- Records shown:
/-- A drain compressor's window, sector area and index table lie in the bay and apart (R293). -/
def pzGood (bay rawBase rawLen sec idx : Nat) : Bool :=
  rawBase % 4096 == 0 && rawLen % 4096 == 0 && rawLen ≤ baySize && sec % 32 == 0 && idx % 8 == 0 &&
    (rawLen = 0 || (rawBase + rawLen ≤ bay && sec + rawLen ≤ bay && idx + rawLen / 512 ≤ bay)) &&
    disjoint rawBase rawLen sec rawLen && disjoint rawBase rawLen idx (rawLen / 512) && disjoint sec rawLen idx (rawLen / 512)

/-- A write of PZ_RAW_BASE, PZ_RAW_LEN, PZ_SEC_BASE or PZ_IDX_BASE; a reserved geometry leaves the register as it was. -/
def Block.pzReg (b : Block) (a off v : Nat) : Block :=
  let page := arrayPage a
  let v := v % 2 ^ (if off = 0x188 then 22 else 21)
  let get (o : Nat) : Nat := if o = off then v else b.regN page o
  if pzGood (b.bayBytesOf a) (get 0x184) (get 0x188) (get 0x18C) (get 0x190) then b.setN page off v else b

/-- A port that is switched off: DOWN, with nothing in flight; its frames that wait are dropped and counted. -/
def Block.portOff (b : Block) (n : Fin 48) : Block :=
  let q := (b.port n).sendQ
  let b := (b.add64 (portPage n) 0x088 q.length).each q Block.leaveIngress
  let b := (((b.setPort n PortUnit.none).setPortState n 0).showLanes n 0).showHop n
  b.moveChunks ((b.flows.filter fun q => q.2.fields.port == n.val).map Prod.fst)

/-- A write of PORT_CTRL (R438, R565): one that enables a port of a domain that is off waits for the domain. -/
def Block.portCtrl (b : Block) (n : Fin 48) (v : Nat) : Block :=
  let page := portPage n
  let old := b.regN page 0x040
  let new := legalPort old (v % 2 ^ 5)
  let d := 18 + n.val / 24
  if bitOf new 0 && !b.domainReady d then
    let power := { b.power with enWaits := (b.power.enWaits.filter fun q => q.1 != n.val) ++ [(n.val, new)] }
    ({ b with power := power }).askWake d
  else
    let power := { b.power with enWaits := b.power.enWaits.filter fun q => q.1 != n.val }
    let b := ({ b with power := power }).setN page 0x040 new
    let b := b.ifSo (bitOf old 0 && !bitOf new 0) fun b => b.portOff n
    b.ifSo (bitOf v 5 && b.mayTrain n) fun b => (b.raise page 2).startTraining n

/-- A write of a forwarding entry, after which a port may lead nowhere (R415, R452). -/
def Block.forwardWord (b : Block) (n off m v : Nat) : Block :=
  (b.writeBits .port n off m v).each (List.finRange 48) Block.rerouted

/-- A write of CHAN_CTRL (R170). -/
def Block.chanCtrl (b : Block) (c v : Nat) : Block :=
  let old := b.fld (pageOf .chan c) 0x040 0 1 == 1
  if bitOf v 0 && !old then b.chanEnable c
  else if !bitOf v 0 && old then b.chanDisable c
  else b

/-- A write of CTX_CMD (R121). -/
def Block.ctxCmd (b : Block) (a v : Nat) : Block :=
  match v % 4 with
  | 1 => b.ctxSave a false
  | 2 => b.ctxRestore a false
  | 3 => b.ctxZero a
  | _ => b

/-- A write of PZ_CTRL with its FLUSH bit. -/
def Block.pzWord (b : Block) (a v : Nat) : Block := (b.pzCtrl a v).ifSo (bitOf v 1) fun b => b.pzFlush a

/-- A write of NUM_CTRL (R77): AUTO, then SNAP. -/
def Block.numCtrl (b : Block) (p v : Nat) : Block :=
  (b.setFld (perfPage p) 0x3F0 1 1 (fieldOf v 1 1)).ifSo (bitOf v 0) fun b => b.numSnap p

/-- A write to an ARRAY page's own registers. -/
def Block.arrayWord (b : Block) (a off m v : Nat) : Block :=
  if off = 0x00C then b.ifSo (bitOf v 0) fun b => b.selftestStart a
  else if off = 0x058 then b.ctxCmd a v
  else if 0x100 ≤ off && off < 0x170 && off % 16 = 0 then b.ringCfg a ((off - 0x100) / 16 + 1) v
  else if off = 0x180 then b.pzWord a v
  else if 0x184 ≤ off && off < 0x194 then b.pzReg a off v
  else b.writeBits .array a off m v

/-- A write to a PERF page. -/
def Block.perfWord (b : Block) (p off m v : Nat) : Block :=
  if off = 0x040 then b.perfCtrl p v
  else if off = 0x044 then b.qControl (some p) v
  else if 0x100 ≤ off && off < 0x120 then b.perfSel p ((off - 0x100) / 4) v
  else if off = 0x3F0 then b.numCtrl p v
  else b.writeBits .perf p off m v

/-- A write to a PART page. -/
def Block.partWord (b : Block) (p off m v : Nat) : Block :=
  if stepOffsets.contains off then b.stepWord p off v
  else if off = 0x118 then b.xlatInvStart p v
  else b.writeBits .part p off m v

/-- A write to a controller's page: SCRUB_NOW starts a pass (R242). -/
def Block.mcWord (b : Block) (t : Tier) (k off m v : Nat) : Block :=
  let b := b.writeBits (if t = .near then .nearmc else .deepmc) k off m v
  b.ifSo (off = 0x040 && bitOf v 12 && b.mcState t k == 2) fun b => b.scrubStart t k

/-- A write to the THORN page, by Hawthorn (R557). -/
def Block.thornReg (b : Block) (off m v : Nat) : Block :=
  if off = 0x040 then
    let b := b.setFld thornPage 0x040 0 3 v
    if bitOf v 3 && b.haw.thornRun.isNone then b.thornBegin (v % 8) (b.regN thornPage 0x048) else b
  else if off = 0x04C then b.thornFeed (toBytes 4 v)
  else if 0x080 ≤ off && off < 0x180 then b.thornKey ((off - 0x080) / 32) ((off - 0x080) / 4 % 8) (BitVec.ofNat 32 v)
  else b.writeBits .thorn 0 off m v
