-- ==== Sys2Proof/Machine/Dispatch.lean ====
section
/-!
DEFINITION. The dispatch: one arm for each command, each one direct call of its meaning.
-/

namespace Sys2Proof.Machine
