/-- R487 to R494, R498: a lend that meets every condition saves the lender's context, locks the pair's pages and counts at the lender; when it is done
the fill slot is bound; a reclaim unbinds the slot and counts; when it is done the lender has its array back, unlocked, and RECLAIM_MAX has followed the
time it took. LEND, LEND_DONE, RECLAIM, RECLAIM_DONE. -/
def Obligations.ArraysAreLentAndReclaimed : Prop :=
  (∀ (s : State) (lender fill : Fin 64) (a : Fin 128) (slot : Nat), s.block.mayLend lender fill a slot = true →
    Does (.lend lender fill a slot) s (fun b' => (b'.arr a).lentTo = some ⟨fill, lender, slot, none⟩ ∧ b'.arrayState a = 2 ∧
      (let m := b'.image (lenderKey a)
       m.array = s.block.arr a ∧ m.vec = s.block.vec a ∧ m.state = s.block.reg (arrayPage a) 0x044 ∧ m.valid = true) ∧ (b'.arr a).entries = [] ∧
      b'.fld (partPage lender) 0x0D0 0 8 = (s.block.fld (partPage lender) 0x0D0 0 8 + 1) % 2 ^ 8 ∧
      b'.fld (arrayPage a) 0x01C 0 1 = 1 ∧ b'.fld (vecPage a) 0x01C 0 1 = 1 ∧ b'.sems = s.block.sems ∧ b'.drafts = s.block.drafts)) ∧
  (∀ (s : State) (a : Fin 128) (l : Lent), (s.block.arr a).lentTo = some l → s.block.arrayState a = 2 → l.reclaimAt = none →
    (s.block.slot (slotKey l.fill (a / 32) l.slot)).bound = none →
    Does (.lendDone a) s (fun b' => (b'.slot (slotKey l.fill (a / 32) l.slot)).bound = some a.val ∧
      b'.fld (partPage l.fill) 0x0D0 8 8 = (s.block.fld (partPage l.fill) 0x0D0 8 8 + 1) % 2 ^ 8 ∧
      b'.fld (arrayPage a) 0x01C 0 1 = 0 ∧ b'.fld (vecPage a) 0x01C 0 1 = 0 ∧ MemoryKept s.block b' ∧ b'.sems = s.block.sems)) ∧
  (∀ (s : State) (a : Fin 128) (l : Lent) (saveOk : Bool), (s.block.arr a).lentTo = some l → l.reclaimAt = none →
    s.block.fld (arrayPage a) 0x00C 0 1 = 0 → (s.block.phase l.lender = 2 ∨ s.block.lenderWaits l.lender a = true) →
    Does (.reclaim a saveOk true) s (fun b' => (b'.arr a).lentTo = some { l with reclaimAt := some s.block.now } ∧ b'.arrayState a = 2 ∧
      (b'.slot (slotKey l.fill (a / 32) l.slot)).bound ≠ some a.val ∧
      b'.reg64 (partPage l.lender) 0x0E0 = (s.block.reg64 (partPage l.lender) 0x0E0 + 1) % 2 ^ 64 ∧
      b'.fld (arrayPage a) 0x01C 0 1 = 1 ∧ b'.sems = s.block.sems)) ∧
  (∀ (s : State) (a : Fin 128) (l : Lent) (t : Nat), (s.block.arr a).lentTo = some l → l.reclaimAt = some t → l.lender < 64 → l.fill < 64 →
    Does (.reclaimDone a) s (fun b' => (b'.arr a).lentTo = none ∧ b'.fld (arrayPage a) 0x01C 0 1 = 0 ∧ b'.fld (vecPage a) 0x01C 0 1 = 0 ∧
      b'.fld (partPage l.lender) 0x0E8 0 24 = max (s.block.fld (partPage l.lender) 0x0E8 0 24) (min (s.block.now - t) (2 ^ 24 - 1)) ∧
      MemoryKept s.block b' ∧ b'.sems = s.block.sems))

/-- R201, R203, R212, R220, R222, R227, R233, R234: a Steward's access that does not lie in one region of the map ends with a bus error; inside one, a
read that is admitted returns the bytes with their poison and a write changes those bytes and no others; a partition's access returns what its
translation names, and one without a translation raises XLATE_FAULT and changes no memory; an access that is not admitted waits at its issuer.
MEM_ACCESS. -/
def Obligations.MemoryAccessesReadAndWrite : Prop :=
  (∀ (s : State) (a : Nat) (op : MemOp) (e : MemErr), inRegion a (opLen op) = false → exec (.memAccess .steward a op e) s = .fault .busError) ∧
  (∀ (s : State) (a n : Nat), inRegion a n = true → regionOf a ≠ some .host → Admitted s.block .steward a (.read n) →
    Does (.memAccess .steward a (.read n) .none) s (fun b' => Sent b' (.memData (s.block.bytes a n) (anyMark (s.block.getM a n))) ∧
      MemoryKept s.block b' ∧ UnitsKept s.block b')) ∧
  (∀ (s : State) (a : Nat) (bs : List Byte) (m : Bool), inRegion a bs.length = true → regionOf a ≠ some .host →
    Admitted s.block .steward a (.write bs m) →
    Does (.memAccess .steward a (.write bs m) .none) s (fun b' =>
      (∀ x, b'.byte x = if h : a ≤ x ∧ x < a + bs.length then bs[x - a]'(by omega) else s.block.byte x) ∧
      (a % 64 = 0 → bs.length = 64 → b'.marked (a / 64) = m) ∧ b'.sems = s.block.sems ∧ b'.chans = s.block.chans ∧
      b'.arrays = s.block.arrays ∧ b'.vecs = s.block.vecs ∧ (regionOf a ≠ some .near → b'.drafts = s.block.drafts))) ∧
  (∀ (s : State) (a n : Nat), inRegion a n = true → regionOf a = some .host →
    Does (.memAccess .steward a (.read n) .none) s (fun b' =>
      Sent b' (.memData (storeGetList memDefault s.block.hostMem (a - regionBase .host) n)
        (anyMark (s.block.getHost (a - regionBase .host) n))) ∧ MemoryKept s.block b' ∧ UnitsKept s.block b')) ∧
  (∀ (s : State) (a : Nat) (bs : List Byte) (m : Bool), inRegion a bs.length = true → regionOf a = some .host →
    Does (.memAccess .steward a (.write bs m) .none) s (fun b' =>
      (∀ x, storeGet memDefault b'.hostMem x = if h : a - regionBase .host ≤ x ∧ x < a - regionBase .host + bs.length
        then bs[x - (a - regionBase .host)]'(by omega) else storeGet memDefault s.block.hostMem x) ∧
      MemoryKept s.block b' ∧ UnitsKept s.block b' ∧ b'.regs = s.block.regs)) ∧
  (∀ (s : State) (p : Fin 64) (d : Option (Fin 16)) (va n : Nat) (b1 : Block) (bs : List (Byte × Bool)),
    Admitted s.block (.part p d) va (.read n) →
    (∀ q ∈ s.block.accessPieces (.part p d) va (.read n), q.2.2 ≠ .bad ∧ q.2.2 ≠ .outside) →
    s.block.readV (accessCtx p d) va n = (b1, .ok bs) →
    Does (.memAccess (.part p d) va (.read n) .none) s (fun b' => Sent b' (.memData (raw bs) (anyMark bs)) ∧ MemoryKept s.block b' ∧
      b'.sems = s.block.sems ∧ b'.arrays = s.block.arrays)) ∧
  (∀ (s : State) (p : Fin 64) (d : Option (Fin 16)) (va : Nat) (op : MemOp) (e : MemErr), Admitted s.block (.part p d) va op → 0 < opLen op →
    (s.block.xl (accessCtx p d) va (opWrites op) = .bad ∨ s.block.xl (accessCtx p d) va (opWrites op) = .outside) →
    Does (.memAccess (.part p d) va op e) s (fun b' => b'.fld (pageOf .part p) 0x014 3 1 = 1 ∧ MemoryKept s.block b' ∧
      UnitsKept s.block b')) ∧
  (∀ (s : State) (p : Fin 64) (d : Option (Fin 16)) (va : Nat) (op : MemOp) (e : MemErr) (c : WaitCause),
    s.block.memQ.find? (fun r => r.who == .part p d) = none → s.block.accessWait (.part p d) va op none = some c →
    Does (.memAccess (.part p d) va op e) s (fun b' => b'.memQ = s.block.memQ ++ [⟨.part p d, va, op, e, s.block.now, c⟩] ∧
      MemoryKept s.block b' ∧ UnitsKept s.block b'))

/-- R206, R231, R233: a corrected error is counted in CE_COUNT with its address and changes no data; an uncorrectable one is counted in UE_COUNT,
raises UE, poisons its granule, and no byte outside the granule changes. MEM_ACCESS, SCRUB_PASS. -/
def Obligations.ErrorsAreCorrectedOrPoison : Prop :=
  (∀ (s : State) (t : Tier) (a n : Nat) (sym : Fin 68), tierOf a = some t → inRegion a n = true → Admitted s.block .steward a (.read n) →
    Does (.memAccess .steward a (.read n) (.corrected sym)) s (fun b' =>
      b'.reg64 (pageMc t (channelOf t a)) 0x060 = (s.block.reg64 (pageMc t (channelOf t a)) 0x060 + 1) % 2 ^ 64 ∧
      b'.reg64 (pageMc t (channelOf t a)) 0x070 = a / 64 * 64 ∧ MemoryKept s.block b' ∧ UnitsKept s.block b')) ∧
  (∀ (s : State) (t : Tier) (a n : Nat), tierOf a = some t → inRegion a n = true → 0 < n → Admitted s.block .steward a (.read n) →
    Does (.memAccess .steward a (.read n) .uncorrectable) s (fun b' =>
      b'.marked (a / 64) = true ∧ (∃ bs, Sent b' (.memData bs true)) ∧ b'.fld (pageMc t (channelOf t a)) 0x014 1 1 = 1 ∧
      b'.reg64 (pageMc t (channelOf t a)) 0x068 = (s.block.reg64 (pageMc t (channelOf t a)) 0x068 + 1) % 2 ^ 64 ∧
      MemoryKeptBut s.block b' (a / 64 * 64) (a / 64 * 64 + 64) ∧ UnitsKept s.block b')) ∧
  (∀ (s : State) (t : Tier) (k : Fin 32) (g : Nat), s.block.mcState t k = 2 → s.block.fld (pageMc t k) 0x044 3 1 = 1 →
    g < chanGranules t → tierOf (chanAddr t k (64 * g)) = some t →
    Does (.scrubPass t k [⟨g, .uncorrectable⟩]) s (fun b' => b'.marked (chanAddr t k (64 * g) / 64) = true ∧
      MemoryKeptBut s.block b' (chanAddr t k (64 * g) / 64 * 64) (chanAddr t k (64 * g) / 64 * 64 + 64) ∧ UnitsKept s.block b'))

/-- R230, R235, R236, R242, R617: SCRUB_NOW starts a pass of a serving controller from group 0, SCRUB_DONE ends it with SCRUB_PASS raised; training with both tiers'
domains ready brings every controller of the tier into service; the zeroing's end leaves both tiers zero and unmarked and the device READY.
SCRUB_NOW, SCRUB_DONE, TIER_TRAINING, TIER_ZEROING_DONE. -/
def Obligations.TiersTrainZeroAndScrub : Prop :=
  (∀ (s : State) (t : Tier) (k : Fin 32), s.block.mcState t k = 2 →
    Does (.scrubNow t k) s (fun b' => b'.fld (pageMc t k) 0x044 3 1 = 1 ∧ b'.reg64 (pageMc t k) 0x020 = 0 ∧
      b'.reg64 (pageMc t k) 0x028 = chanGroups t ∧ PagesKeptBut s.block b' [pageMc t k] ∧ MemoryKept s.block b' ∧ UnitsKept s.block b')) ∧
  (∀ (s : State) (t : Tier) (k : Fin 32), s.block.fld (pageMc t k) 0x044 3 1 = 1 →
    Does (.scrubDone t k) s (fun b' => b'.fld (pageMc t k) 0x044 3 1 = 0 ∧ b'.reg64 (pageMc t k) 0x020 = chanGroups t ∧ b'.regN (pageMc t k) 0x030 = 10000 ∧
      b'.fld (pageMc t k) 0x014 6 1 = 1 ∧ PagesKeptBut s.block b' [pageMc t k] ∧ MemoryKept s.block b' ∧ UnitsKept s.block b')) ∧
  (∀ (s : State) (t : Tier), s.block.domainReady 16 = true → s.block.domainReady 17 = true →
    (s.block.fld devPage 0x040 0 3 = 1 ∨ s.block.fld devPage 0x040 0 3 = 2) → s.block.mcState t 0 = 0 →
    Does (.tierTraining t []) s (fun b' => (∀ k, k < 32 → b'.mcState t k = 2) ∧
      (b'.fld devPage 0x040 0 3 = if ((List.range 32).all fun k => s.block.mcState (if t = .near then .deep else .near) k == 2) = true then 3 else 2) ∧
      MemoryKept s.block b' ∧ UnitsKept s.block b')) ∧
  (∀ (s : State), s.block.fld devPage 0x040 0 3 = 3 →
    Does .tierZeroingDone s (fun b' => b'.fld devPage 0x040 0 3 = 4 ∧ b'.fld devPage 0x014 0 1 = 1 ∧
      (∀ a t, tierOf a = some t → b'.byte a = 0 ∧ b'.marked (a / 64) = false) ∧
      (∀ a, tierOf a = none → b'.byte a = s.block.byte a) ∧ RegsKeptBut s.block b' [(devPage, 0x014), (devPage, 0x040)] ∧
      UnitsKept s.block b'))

- Task to carry out: Using the records above, report each line with the string "slot".

- Answer to the exercise:
the fill slot is bound; a reclaim unbinds the slot and counts; when it is done the lender has its array back, unlocked, and RECLAIM_MAX has followed the
  (∀ (s : State) (lender fill : Fin 64) (a : Fin 128) (slot : Nat), s.block.mayLend lender fill a slot = true →
    Does (.lend lender fill a slot) s (fun b' => (b'.arr a).lentTo = some ⟨fill, lender, slot, none⟩ ∧ b'.arrayState a = 2 ∧
    (s.block.slot (slotKey l.fill (a / 32) l.slot)).bound = none →
    Does (.lendDone a) s (fun b' => (b'.slot (slotKey l.fill (a / 32) l.slot)).bound = some a.val ∧
      (b'.slot (slotKey l.fill (a / 32) l.slot)).bound ≠ some a.val ∧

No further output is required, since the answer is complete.